• ABOUT THIS EXERCISE
Pick out all lines in the listing holding the string "alertPending" and copy them.

BEGIN MATERIAL PROVIDED

/-- What the package does on its own dies (R282, R326, R327, R330, R331, R332, R333, R334, R343, R359, R364). Recalibrations begin a burst and are counted, an alert waits for the burst of its channel and is counted, the mean of the last 100 measurements and the temperature lower or raise the clock steps, a step change stops issue for at most its bound, link and port failures are logged and reported to the stream that sent the lost packet, a monitor read every ten minutes is kept and withdraws, slows or fences in that order, and the configuration block sets all of it. The lengths of the stops are free below their bounds, and what the monitors read is an input (logs 39, 63). -/
def Obligations.PackageEvents : Prop :=
  (∀ (s : State) (die ch : Nat), ch < 64 →
    let counted (i : Instr) (k : Nat) : Prop := ∃ t, exec i s = .next t ∧ t = { s with dies := t.dies, free := t.free } ∧
      ∀ j < 256, t.ctlRead die (0x1000 + 8 * j) = if j = 64 * k + ch then BitVec.ofNat 64 (((s.ctlRead die (0x1000 + 8 * j)).toNat + 1) % 2 ^ 48) else s.ctlRead die (0x1000 + 8 * j)
    let recal := Instr.hbmRecalibration die ch
    (∀ j < 256, (s.ctlRead die (0x1000 + 8 * j)).toNat < 2 ^ 48) →
    ((s.dieAt die).burstEnd ch s.clk = none → s.alertPending die ch = false → counted recal 1 ∧
      ∃ t e, exec recal s = .next t ∧ findBy (·.1) ch (t.dieAt die).bursts = some (ch, s.clk, e) ∧ s.clk < e ∧ e ≤ s.clk + 960) ∧
    ((s.dieAt die).burstEnd ch s.clk ≠ none ∨ s.alertPending die ch = true → exec recal s = .next (s.schedule (s.clk + 1) (.hbmRecalibration die ch))) ∧
    ∀ bank, bank < 2 ^ 20 → (∀ e, (s.dieAt die).burstEnd ch s.clk = some e → exec (.alertBackoff die ch bank) s = .next (s.schedule e (.alertBackoff die ch bank))) ∧
      ((s.dieAt die).burstEnd ch s.clk = none → counted (.alertBackoff die ch bank) 0 ∧ ∃ t, exec (.alertBackoff die ch bank) s = .next t ∧
      ∀ v, findBy (·.1) (ch * 2 ^ 20 + bank) (t.dieAt die).postponed = some v → ((s.dieAt die).postponed.map (·.1)).Nodup → v.2 < wordBits 23 20 (s.dieAt die).hbmctl)) ∧
  (∀ (s : State) (power die restore : Nat) (draw : List Nat), s.config.withdrawn.length < 2 ^ 16 →
    let held := (power :: s.power).take 100
    let sum := held.sum
    let cap := s.pcap.toNat * held.length
    let after (c : Nat) : State := { s with power := held, calmTicks := c }
    let i := Instr.powerMeasurement power draw restore
    let decides (b : State) (i : Instr) (d step : Nat) : Prop := ∃ u t w, exec i s = .next t ∧ Logged b u d 8 w 0 ∧ t = { u with agenda := t.agenda } ∧ (s.clk, .clockStepChange d step) ∈ t.agenda ∧ wordBits 31 16 w = step
    (cap < sum → ∃ d < 8, (∀ k < 8, draw.getD k 0 ≤ draw.getD d 0) ∧ (s.stepOf d < 2 → decides (after 0) i d (s.stepOf d + 1)) ∧ (2 ≤ s.stepOf d → exec i s = .next (after 0))) ∧
    (sum ≤ cap → 95 * cap ≤ 100 * sum → exec i s = .next (after 0)) ∧
    (100 * sum < 95 * cap → s.calmTicks + 1 < 10000 ∨ (∀ d < 8, s.stepOf d ≤ s.baseStep d) → exec i s = .next (after (s.calmTicks + 1))) ∧
    (100 * sum < 95 * cap → 10000 ≤ s.calmTicks + 1 → restore < 8 → s.baseStep restore < s.stepOf restore → s.stepOf restore ≤ 2 → decides (after (s.calmTicks + 1)) i restore (s.stepOf restore - 1)) ∧
    (∀ celsius, (105 ≤ celsius → celsius < 115 → s.stepOf die < 2 → decides s (.thermalReading die celsius) die (s.stepOf die + 1)) ∧
      (115 ≤ celsius → ∃ t, exec (.thermalReading die celsius) s = .next t ∧ t = { s with dies := t.dies } ∧ (t.dieAt die).hotStop = true ∧ (t.dieAt die).logNext = (s.dieAt die).logNext + 1) ∧
      (celsius < 95 → exec (.thermalReading die celsius) s = .next (s.modDie die fun d => { d with hotStop := false })) ∧
      (95 ≤ celsius → celsius < 105 → exec (.thermalReading die celsius) s = .next s))) ∧
  (∀ (s : State) (die step link no : Nat) (tid : Tid), s.config.withdrawn.length < 2 ^ 16 →
    (∃ t, exec (.clockStepChange die step) s = .next t ∧ t = { s with dies := t.dies, free := t.free } ∧ (t.dieAt die).clockStep = min step 2 ∧ wordBits 31 16 (t.dieAt die).degr = min step 2 ∧
      (s.dieAt die).stopUntil ≤ (t.dieAt die).stopUntil ∧ (t.dieAt die).stopUntil ≤ max (s.dieAt die).stopUntil (s.clk + 48000)) ∧
    (∃ t, exec (.meshFlitCrcError die link) s = .next t ∧ Logged s t die 5 (BitVec.ofNat 64 (5200 + link % 16)) 0) ∧
    (∃ t, exec (.meshLinkFailure die link none) s = .next t ∧ t = { s with dies := t.dies, free := t.free } ∧ (t.dieAt die).stopUntil ≤ max (s.dieAt die).stopUntil (s.clk + 120000)) ∧
    (tid = s.task.tid → s.task.state ≠ .exited → s.task.pendErr = none → ∃ t, exec (.meshLinkFailure die link (some (tid, no))) s = .next t ∧ t.hart = s.hart ∧ t.mem = s.mem ∧
      t.task = { s.task with pendErr := some ⟨{ cause := .merr, imprecise := true }, no⟩ } ∧ (t.dieAt die).logNext = (s.dieAt die).logNext + 1)) ∧
  (∀ (s : State) (r : MonitorRead),
    let i := Instr.ageingMonitorRead r
    let u : State := { s with ageingAt := some s.tick, config := { s.config with history := s.config.history ++ r.readings, margins := r.margins } }
    ((∃ t, s.ageingAt = some t ∧ s.tick < t + 1440000000000) → exec i s = .next s) ∧
    ((∀ t, s.ageingAt = some t → t + 1440000000000 ≤ s.tick) →
      (r.action = .none → exec i s = .next u) ∧
      (∀ tile, r.action = .withdraw tile → (tile ∈ s.config.withdrawn → exec i s = .next u) ∧
        (tile ∉ s.config.withdrawn → ∃ t, exec i s = .next t ∧ t = { u with dies := t.dies, config := { u.config with withdrawn := s.config.withdrawn ++ [tile] } } ∧
          (t.dieAt (dieOf tile)).logNext = (s.dieAt (dieOf tile)).logNext + 1)) ∧
      (∀ die, r.action = .lower die → ((∀ t ∈ s.config.withdrawn, dieOf t ≠ die) ∨ 2 ≤ s.baseStep die → exec i s = .next u) ∧
        (die < 8 → (∃ t ∈ s.config.withdrawn, dieOf t = die) → s.baseStep die < 2 → ∃ t, exec i s = .next t ∧ t = { u with dies := t.dies, agenda := t.agenda, config := t.config } ∧
          t.baseStep die = s.baseStep die + 1 ∧ (∀ d < 8, d ≠ die → t.baseStep d = s.baseStep d) ∧ (s.clk, .clockStepChange die (max (s.stepOf die) (s.baseStep die + 1))) ∈ t.agenda)) ∧
      (∀ tile, r.action = .fence tile → (tile ∉ s.config.withdrawn ∨ s.baseStep (dieOf tile) = 0 ∨ tile ∈ s.config.fenced → exec i s = .next u) ∧
        (tile ∈ s.config.withdrawn → 0 < s.baseStep (dieOf tile) → tile ∉ s.config.fenced → (∀ t ∈ s.allTasks, t.tile ≠ tile) → ∃ v t, exec i s = .next t ∧
          Logged u v (dieOf tile) 10 (BitVec.ofNat 64 (coreOf tile)) 0 ∧ t = { v with config := { u.config with fenced := s.config.fenced ++ [tile] } })))) ∧
  (∀ (s : State) (blk : ConfigBlock), ∀ d < 8,
    (∃ t, exec (.configBlockLoad blk true) s = .next t ∧ t = { s with dies := t.dies, config := blk, configGood := true } ∧ (t.dieAt d).clockStep = min (blk.steps.getD d 0) 2) ∧
    (∃ t, exec (.configBlockLoad blk false) s = .next t ∧ t = { s with dies := t.dies, config := t.config, configGood := false } ∧ (t.dieAt d).clockStep = 2 ∧ ∀ k < 40960, k ∈ t.config.withdrawn)) ∧
  (∀ (s : State) (p n : Nat), p < 20 →
    (∃ t, exec (.portFailure p) s = .next t ∧ t.lanes.toArray.getD p 1 = 0 ∧ t.portDown.toArray.getD p false = true ∧ (∀ k < 20, k ≠ p → t.lanes.toArray.getD k 0 = s.lanes.toArray.getD k 0) ∧ t.task = s.task ∧ t.mem = s.mem ∧
      t.quire = s.quire ∧ ∀ w ∈ t.hostWrites, w.port = p → t.hostPort = p) ∧
    (∃ t, exec (.portRetrain p n) s = .next t ∧ t.lanes.toArray.getD p 0 = n ∧ t.portDown.toArray.getD p true = false ∧ t.hart = s.hart ∧ t.task = s.task ∧ t.mem = s.mem ∧
      (t.dieAt (dieOfPort p)).logNext = (s.dieAt (dieOfPort p)).logNext + 1))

END MATERIAL PROVIDED

• RESPONSE TO THE TASK
    ((s.dieAt die).burstEnd ch s.clk = none → s.alertPending die ch = false → counted recal 1 ∧
    ((s.dieAt die).burstEnd ch s.clk ≠ none ∨ s.alertPending die ch = true → exec recal s = .next (s.schedule (s.clk + 1) (.hbmRecalibration die ch))) ∧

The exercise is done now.